20.3.3 Submittal Agreements
A written submittal agreement for tissue collectors should require written informed consent of the donor-subjects utilizing an informed consent document approved by the local IRB. It should also contain an acknowledgment that collectors are prohibited from providing recipient-investigators with access to the identities of donor-subjects or to information through which the identities of donor-subjects may readily be ascertained.
20.3.4 Usage Agreements
Investigators are encouraged to obtain a written usage agreement from recipient investigators that states the following: “Recipient acknowledges that the conditions for use of this research material are governed by the IRB overseeing the repository in accordance with HHS regulations at 45 CFR 46. Recipient agrees to comply fully with all such conditions and to report promptly to the repository any proposed changes in the research project and any unanticipated problems involving risks to donor-subjects or others. Recipient remains subject to applicable State or local laws or regulations and institutional policies that provide additional protections for human subjects.”
20.3.5 Certificate of Confidentiality
It is highly recommended that, for federally funded projects, a Certificate of Confidentiality is obtained to protect the confidentiality of repository specimens and data.
20.4 Repository Requirements
- The research material may be only utilized in accordance with the conditions stipulated by the IRB overseeing the repository. Any additional use of this material requires prior review and approval by the IRB overseeing the repository, and where appropriate, by an IRB at the recipient site.
- Recipient investigators may never be given information that would allow identification/re-identification of specimens of data to a specific donor.
- A covered entity’s use or disclosure of PHI to create a research database or repository, and the use or disclosure of the PHI from the database or repository for a future research purpose are each considered as a separate research activity under the Health Insurance Portability and Accountability Act (HIPAA) Privacy Rule. In general, the Privacy Rule requires authorization for each activity unless an IRB waives or alters the authorization requirement. A single authorization can cover uses and disclosures for multiple activities of a specific research study, including the collection and storage of data and or tissue specimens.
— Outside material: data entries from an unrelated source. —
-- ==== Sys2Proof/Machine/Mailboxes.lean ====
section
/-! DEFINITION. Mailboxes (chapter 12): claiming, ringing, taking, checking and completing commands, the sideband, host
resets (R377) and control complex restarts (R378). -/
namespace Sys2Proof.Machine

/-! ### Mailbox registers (R361) -/

def MbState.code : MbState → Nat
  | .idle => 0 | .queued => 1 | .fetching => 2 | .executing => 3 | .finished => 4

/-- The 20 bytes of a clamp report entry (R374). -/
def Clamp.bytes (c : Clamp) : Bytes := leBytes 2 c.field ++ leBytes 2 c.flags ++ leBytes 8 c.requested ++ leBytes 8 c.applied

/-- The STATUS word (R361). -/
def MbResp.word (r : MbResp) : Nat := r.status + r.clampCount * 65536 + r.respFlags * 16777216

/-- A 32-bit word of a mailbox; none is reserved. -/
def mbReg (m : Mailbox) (off : Nat) : Option Nat :=
  match off with
  | 0x000 => some m.lock
  | 0x004 => some (m.st.code + flag m.ringIgnored 3)
  | 0x008 => some 0
  | 0x010 => some (m.opcode + m.flags * 65536)
  | 0x014 => some m.paramLen
  | 0x018 => some m.tag
  | 0x01C => some m.vector
  | 0x020 => some (u32 m.inAddr)
  | 0x024 => some (m.inAddr / 2 ^ 32)
  | 0x028 => some m.inLen
  | 0x030 => some (u32 m.outAddr)
  | 0x034 => some (m.outAddr / 2 ^ 32)
  | 0x038 => some m.outLen
  | 0x040 => some m.resp.word
  | 0x044 => some m.resp.respLength
  | 0x048 => some m.resp.outWritten
  | 0x04C => some (m.resp.errField + m.resp.errDetail * 65536)
  | _ =>
    if off % 4 ≠ 0 then none
    else if 0x050 ≤ off ∧ off < 0x060 then some (field (ftBytes m.submitFt) (off - 0x050) 4)
    else if 0x060 ≤ off ∧ off < 0x070 then some (field (ftBytes m.resp.doneFt) (off - 0x060) 4)
    else if 0x100 ≤ off ∧ off < 0x1000 then some (field m.inline (off - 0x100) 4)
    else if 0x1000 ≤ off ∧ off < 0x1280 then some (field ((m.resp.clamps.map Clamp.bytes).flatten) (off - 0x1000) 4)
    else none

/-- A 32-bit write to a mailbox's writable fields; MB_LOCK and the doorbell have rows of their own (R361). -/
def mbWrite (off v : Nat) (m : Mailbox) : Mailbox :=
  match off with
  | 0x010 => { m with opcode := v % 65536, flags := v / 65536 % 16 }
  | 0x014 => { m with paramLen := v % 4096 }
  | 0x018 => { m with tag := v }
  | 0x01C => { m with vector := v % 2048 }
  | 0x020 => { m with inAddr := m.inAddr / 2 ^ 32 * 2 ^ 32 + v }
  | 0x024 => { m with inAddr := u32 m.inAddr + v * 2 ^ 32 }
  | 0x028 => { m with inLen := v }
  | 0x030 => { m with outAddr := m.outAddr / 2 ^ 32 * 2 ^ 32 + v }
  | 0x034 => { m with outAddr := u32 m.outAddr + v * 2 ^ 32 }
  | 0x038 => { m with outLen := v }
  | _ => if 0x100 ≤ off ∧ off < 0x1000 then { m with inline := putBytes m.inline (off - 0x100) (leBytes 4 v) } else m
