/-- The sweep of the lowest entry passes stripes with nothing to do and starts a piece on the next one (R204). -/
def rebuildOne (aid : Nat) : Nat → State → State
  | 0, s => s
  | k + 1, s => match s.array aid with
    | none => s
    | some a =>
      if a.service ≠ 2 ∨ ¬ a.owner ∨ s.busyWith aid isRebuild ∨ s.pol.rateCap * s.turnNs / 1000 < s.arr.rateDebt then s
      else match a.sweepEntry with
        | none => s
        | some e =>
          let d := a.descOf e.descGen
          let r := (a.progress e).1
          let n := r * descS d + a.sweep
          if s.closing aid n d.gen then s
          else match s.rebuildRoles a d n with
            | [] => rebuildOne aid k (if a.sweep + 1 < descS d then onArray aid (fun x => { x with sweep := a.sweep + 1 }) s else roundDone aid e r s)
            | fx => startStripe { kind := .rebuild, array := aid, stripe := n, dg := d.gen, fixed := fx } a d (s.erasures a d n) s

/-- The home strip of an index in a round: stripe index and role (R62). -/
def homeStrip (d : Desc) (r p : Nat) : Option (Nat × Nat) :=
  ((homeStrips d r).find? (fun x => x.loc == p)).map (fun x => (x.j, x.q))

/-- The direct pass rebuilds home strips of a REPLACING index that are not relocated (R217 stage 2). -/
def directOne (aid p : Nat) : Nat → State → State
  | 0, s => s
  | k + 1, s => match s.array aid with
    | none => s
    | some a =>
      let d := a.body.desc
      let r := (lookup a.directRound p).getD 0
      if (a.entry p).state ≠ 3 ∨ d.rounds ≤ r ∨ s.busyWith aid isRebuild ∨ ¬ s.healthyAt a p ∨ s.pol.rateCap * s.turnNs / 1000 < s.arr.rateDebt ∨
          a.body.relocs.any (fun e => e.lost == p && e.state == 1) then s
      else
        let skip := directOne aid p k (onArray aid (fun x => { x with directRound := insert p (r + 1) x.directRound }) s)
        match homeStrip d r p with
        | none => skip
        | some (j, q) =>
          let n := r * descS d + j
          if (stripOf d a.relocs r j q).chain ≠ [] then skip
          else if s.closing aid n d.gen then s
          else startStripe { kind := .direct, array := aid, stripe := n, dg := d.gen, fixed := [(q, p)] } a d (s.erasures a d n) s

/-- Copy-back of the lowest entry in COPYBACK (R217 stage 3). -/
def copybackOne (aid : Nat) : Nat → State → State
  | 0, s => s
  | k + 1, s => match s.array aid with
    | none => s
    | some a =>
      match a.body.relocs.find? (fun e => e.state == 3 && decide ((a.progress e).2 < e.stop)) with
      | none => s
      | some e =>
        let d := a.descOf e.descGen
        let r := (a.progress e).2
        if s.busyWith aid isRebuild ∨ ¬ s.healthyAt a e.lost ∨ s.pol.rateCap * s.turnNs / 1000 < s.arr.rateDebt then s
        else match (strips d a.relocs r).find? (fun x => (x.chain.head?.map (·.seq)) == some e.seq) with
          | none => copybackOne aid k (setExact aid e.seq (a.progress e).1 (r + 1) s)
          | some x =>
            let n := r * descS d + x.j
            let er := s.erasures a d n
            if s.closing aid n d.gen then s
            else startStripe { kind := .copyback, array := aid, stripe := n, dg := d.gen, fixed := [(x.q, e.lost)], sector := e.seq } a d
              (if er.contains x.q then er else []) s

/-- A line of a migrating round moves to a record under DESC_NEXT (R222). -/
def adoptLine (a : Arr) (d2 : Desc) (l : Line) (s : State) : State :=
  let n := stripeOf d2 l.lba
  let key := arrayKey a.body.uid
  let t := openRecord key n d2.gen (2 ^ (if isMirror d2 then 0 else roleOf d2 l.lba)) s
  let gen := ((t.openRec key n d2.gen).map (·.intentGen)).getD 0
  if l.st = .dirty ∧ l.intentGen = gen then t
  else
    let t := if l.st = .dirty then
        (match t.recOf l.intentGen with
         | some r => if r.dirty ≤ 1 then freeRec l.intentGen t else writeRec l.intentGen (fun x => { x with dirty := x.dirty - 1 }) t
         | none => t) else t
    let t := onLines (fun x => x.no == l.no) (fun x => { x with st := .dirty, intentGen := gen, pair := true }) t
    openGather a.id n d2.gen (writeRec gen (fun x => { x with dirty := x.dirty + 1 }) t)

/-- Sectors of the round that DESC_NEXT takes next. -/
def migrateRange (a : Arr) (d2 : Desc) : Nat × Nat :=
  let w := descS d2 * descDsec d2
  (a.body.migrateLba, min (a.body.migrateLba + w) (descCapacity a.body.desc))

/-- Up to `k` sectors of a migrating round are staged (R222 step 1). -/
def stageSome (aid : Nat) : Nat → State → State
  | 0, s => s
  | k + 1, s => match s.array aid with
    | none => s
    | some a => match a.body.descNext with
      | none => s
      | some d2 =>
        let (lo, hi) := migrateRange a d2
        let lba := max lo a.stageLba
        if hi ≤ lba then
          (if s.busyWith aid (· == .migrate) then s
           else startMark aid (fun b => { b with migrateLba := hi }) [] (onArray aid (fun x => { x with stageStep := 2 }) s))
        else if s.sag.lines.any (fun l => l.at aid lba && (l.st == .dirty || l.st == .closing || l.st == .clean)) then
          stageSome aid k (onArray aid (fun x => { x with stageLba := lba + 1 }) s)
        else
          let d := a.body.desc
          let n := stripeOf d lba
          let er := s.erasures a d n
          let q := if isMirror d then (mirrorCopy d n er).getD 0 else roleOf d lba
          let id := s.arr.nextJob
          let t := onArray aid (fun x => { x with stageLba := lba + 1 }) s
          stageSome aid k (sliceGo id 0 8 (addJob { kind := .migrate, array := aid, stripe := n, dg := d.gen, intentGen := q, sector := lba,
                                                     slices := [{ o := sliceOf d lba }] } t))

/-- The members' slots of old rounds above the last migrated new round (R223). -/
def oldSlots (s : State) (a : Arr) (d2 : Desc) : List (Nat × Nat × Nat) :=
  let d := a.body.desc
  let lastNew := cdiv (descCapacity d) (max (descS d2 * descDsec d2) 1)
  (List.range d.n).filterMap (fun p => match s.memberAt a p with
    | some n => if lastNew < d.rounds then some (n.id, n.dataStart + lastNew * descSsec d, n.dataStart + d.rounds * descSsec d) else none
    | none => none)

/-- The final mark update of a migration (R90, R223). -/
def migrationEndBody (b : MarkBody) : MarkBody :=
  { b with migrating := false, migrateLba := 0, desc := b.descNext.getD b.desc, descNext := none,
           members := mapIf b.members (fun e => e.state == 4) (fun e => { e with state := 1 }) }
However, a compound authorization is not allowed where the provision of research-related treatment, payment, or eligibility for benefits is conditioned on only one of the authorizations and not the other. For example, if an investigator conducts a clinical trial that also involves collection of tissues and data (PHI) for storage in a central repository for future research use, the actual future research use would require the investigator to obtain a separate authorization for use and disclosure of PHI or a waiver of the requirement for IRB authorization.